For every aspect of divorce, the best approach is to face the challenge head-on. That means being fully aware of the facts, even if they are unpleasant. Protecting your credit score is no different—you are going to want all the information that is available to you. The best place to start is by running your credit report. This will not only tell you what your credit score is, but it can tell you what accounts exist, when the account was opened, the payment and balance history, and the balance owed.
2) Open your own bank account and credit card.

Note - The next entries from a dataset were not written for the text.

/-- IP_RX of a built datagram with another protocol than 17 (R165, R167). -/
theorem State.ipAnswer_of_passes {s : State} {src : IpAddr} {proto : Byte} {d pad : Bytes}
    (h : Wire.Passes src s.ifIp proto d pad) (hp : proto ≠ 17#8) :
    s.ipAnswer (d ++ pad) = .ok (some (.notify .protoUnreach), [.icmpUnreach d src .protocolUnreachable]) := by
  have h17 : proto.toNat ≠ 17 := fun e => hp (BitVec.eq_of_toNat_eq e)
  rw [State.ipAnswer, h.gate]
  simp only
  rw [h.proto, if_neg h17, h.trim, h.src, BitVec.ofNat_toNat, BitVec.setWidth_eq]

/-- IP_RX of a built datagram with protocol 17: what is registered under 17 gets the payload (R167). -/
theorem State.ipAnswer_of_passes_udp {s : State} {src : IpAddr} {d pad : Bytes}
    (h : Wire.Passes src s.ifIp 17#8 d pad) :
    s.ipAnswer (d ++ pad) =
      s.dispatchAnswer (.error .wrongSource) (.ip src) 17#16 ((d ++ pad).take 20) (d.drop 20) := by
  rw [State.ipAnswer, h.gate]
  simp only
  rw [h.proto, if_pos (by decide), h.trim, h.src, BitVec.ofNat_toNat, BitVec.setWidth_eq]

theorem Answers.next {s : State} {p : Bytes} {o : Host.Outcome State Fault Refusal} {early : Option EarlyEnd}
    {es : List Event} (h : Answers s p o (.ok (early, es))) :
    ∃ (b : Buffer) (n : Nat), o = .next (s.after early 0#16 es b n) := by
  obtain ⟨b, -, h⟩ := h
  exact ⟨b, _, h⟩

/-- The ghost of log 7 shows the end that the answer names. -/
theorem Answers.lastEnd_ne_ipDrop {s u : State} {p : Bytes} {x : Except Refusal Answer}
    (hx : ∀ a, x = .ok a → a.PastIpGate) (h : Answers s p (.next u) x) :
    ∀ r ∈ ipDrops, u.lastEnd ≠ some (.drop r) := by
  cases x with
  | error e => cases h
  | ok a =>
    obtain ⟨b, -, h⟩ := h
    cases h
    exact hx a rfl

/-- Settles O52: the datagram passes the gate, so IP_RX answers by its protocol and by what is registered under 17. -/
theorem emittedDatagramsPassTheGate : Obligations.EmittedDatagramsPassTheGate := by
  rintro ip proto ident off mf mac p pad s r hoff hp hfit rfl hroom
  obtain ⟨b, -, -, -, hemit⟩ := exec_ipFragEmit r.ifIp proto ident off mf p s hoff hp hfit
  have hpass := Wire.passes_datagram s.ipTtlDefault s.ifIp r.ifIp proto ident off mf p pad hp
  have hdrop := Wire.drop_datagram s.ipTtlDefault s.ifIp r.ifIp proto ident off mf p
  have hlen : (Wire.datagram s.ipTtlDefault s.ifIp r.ifIp proto ident off mf p).length = 20 + p.length := by
    simp [Wire.datagram]
  generalize Wire.datagram s.ipTtlDefault s.ifIp r.ifIp proto ident off mf p = d at *
  have hrx := exec_ipRx mac (d ++ pad) r (by rw [List.length_append]; omega)
  have hudp (h17 : proto = 17#8) := State.ipAnswer_of_passes_udp (h17 ▸ hpass)
  rw [hdrop] at hudp
  refine ⟨d, _, hemit, by simp [State.after, statusOf, resultOf], hdrop, fun u hu => ?_, fun hne => ?_,
    fun h17 hnone => ?_, fun h h17 hreg hne1 hne2 => ?_, fun h17 hreg => ?_⟩
  · rw [hu] at hrx
    exact hrx.lastEnd_ne_ipDrop fun a => State.ipAnswer_pastIpGate hpass.gate
  · rw [State.ipAnswer_of_passes hpass hne] at hrx
    exact hrx.next
  · rw [hudp h17, State.dispatchAnswer, hnone] at hrx
    exact hrx.next
  · rw [hudp h17, State.dispatchAnswer, hreg] at hrx
    simp only [if_neg hne1, if_neg hne2] at hrx
    exact hrx.next
  · rw [hudp h17, State.dispatchAnswer, hreg] at hrx
    obtain ⟨b, n, hu⟩ := Answers.next hrx
    exact ⟨_, hu⟩

end Sys2Proof.Machine
end

section
/-!
PROOFS. The statements of 41_ethernet.md: ETH_RX and ETH_POLL from what the receive units answer (Laws/Outcome.lean), ETH_TX
from the frame its unit sends.
-/
namespace Sys2Proof

/-- The number of an `n`-byte field written back is the field (R11). -/
theorem bytesOf_beAt {bs : Bytes} {off n : Nat} (h : off + n ≤ bs.length) :
    bytesOf n (beAt bs off n) = (bs.drop off).take n := by
  have hlen : ((bs.drop off).take n).length = n := by rw [List.length_take, List.length_drop]; omega
  simpa only [hlen, beAt] using bytesOf_beNat ((bs.drop off).take n)

end Sys2Proof

namespace Sys2Proof.Machine

/-! ### Answers -/

/-- Commands that give one answer from one state are alike, whatever their payloads. -/
theorem alike_of_answers {s : State} {p q : Bytes} {o o' : Host.Outcome State Fault Refusal} {x : Except Refusal Answer}
    (h : Answers s p o x) (h' : Answers s q o' x) : Alike o o' := by
  cases x with
  | error x =>
    have ho : o = .refused x := h
    have ho' : o' = .refused x := h'
    subst ho ho'
    exact (rfl : x = x)
  | ok a =>
    obtain ⟨b, -, rfl⟩ := h
    obtain ⟨b', -, rfl⟩ := h'
    exact (rfl : s.after a.1 0#16 a.2 b _ = _)

/-- A handler outside the block gets the payload, whatever unit stands for the validator (R158). -/
theorem State.dispatchAnswer_upward {s : State} {key h : Half} (hreg : s.dispatch.lookup key = some h)
    (hip : h ≠ Config.hIpRx) (hudp : h ≠ Config.hUdpRx) (ip : Except Refusal Answer) (src : Source) (before d : Bytes) :
    s.dispatchAnswer ip src key before d = .ok (none, [.upward h d key (src.srcBytes.take src.width.toNat)]) := by
  unfold State.dispatchAnswer
  rw [hreg]
  simp only [if_neg hip, if_neg hudp]

/-! ### ETH_RX -/

/-- The source MAC of a frame (R91, R141). -/
def frameSource (f : Bytes) : Source := .mac (BitVec.ofNat 48 (beAt f 6 6))

/-- The EtherType of a frame (R91, R141). -/
def frameType (f : Bytes) : Half := BitVec.ofNat 16 (beAt f 12 2)

/-- The source ETH_RX hands on is bytes 6 to 11 of the frame (R91, R141). -/
theorem srcBytes_frameSource {f : Bytes} (h : 14 ≤ f.length) :
    (frameSource f).srcBytes.take (frameSource f).width.toNat = (f.drop 6).take 6 := by
  have hmac : (frameSource f).srcBytes = bytesOf 6 (beAt f 6 6) := by
    rw [frameSource, Source.srcBytes, BitVec.toNat_ofNat]
    exact bytesOf_mod 6 _
  rw [hmac, bytesOf_beAt (by omega)]
  exact List.take_of_length_le (List.length_take_le _ _)

/-- A frame of fewer than 14 bytes (R142). -/
theorem State.ethAnswer_of_short {s : State} {f : Bytes} (h : f.length < 14) :
    s.ethAnswer f = .ok (some (.drop .ethShort), []) := if_pos h

/-- A frame with a whole header is dispatched, and a MAC source makes the bytes in front of the payload irrelevant (R142). -/
theorem State.ethAnswer_of_header {s : State} {f : Bytes} (h : 14 ≤ f.length) (before : Bytes) :
    s.ethAnswer f = s.netAnswer (frameSource f) (frameType f) before (f.drop 14) :=
  (if_neg (Nat.not_lt.2 h)).trans (s.netAnswer_mac _ _ [] before _)

/-- Settles O40: the answer of ETH_RX is that of NET_DISPATCH on what follows the header. -/
theorem ethRxStripsAndDispatches : Obligations.EthRxStripsAndDispatches := by
  intro f s hfit
  have hrx := exec_ethRx f s hfit
  refine ⟨fun hshort => ?_, fun hlen => ?_, fun hlen h hreg hip hudp => ?_⟩
  · rw [State.ethAnswer_of_short hshort] at hrx
    exact hrx.next
  · have hnet := exec_netDispatch (frameSource f) (frameType f) (f.drop 14) s (by rw [List.length_drop]; omega)
    rw [State.ethAnswer_of_header hlen] at hrx
    exact alike_of_answers hrx hnet
  · rw [State.ethAnswer_of_header hlen [], State.netAnswer,
      State.dispatchAnswer_upward (key := frameType f) hreg hip hudp, srcBytes_frameSource hlen] at hrx
    exact hrx.next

Separating yourself financially as quickly as possible is one of the best ways to protect yourself during divorce. From the date you or your spouse is served with a Petition for Dissolution (divorce papers), any debt that you or your spouse incur is that person’s sole responsibility. Any income you earn after service is conducted is also your sole and separate property. To protect your credit score, inform your spouse that they are not to incur any further charges on any credit cards you are the primary account holder of and that you will be removing them from your cards. If you are a secondary account holder on your spouse’s credit card, request they remove you from that card. You can also open your own bank account and begin depositing your paychecks into that account.
3) Set a budget.
The transition from living with your partner to living alone can be difficult. Your lifestyle, needs, and monthly expenses will change, and you will be 100% responsible for your bills. Create a list of your debts and monthly expenses and determine if your income will cover those expenses. Review the list and decide if spending habits need to change. Set aside money for unexpected expenses. Be financially cautious until you can figure out your new lifestyle costs. Set a budget and stick to it.
4) Pay your bills on time.
Delinquent payments will lower your credit score. Your spouse may have managed your monthly bills, or you may have split who paid what and suddenly, you are responsible for all of them. Know what bills you have and figure out how to pay them. Setup automatic payments through your online banking. Make sure you have access to your online accounts. Set up paperless (email) billing. Update your account profiles and change your address.
5) Protect yourself from your spouse’s debts.
Through a divorce, your debts will be divided between you and your spouse; however, you may still be liable for the debts awarded to your spouse. The Court cannot change the existing amount owed to the third-party lender and you may have signed a contract making you joint and severally liable. If a debt is unpaid, a creditor will seek payment from whomever they can. This may require you to consider how you want to divide the debts either by you (1) taking on more of the debt in exchange for more of the assets or (2) requiring your spouse to refinance the debts by a certain date. Do not remain on the title, account, or insurance of any asset that now belongs to your spouse.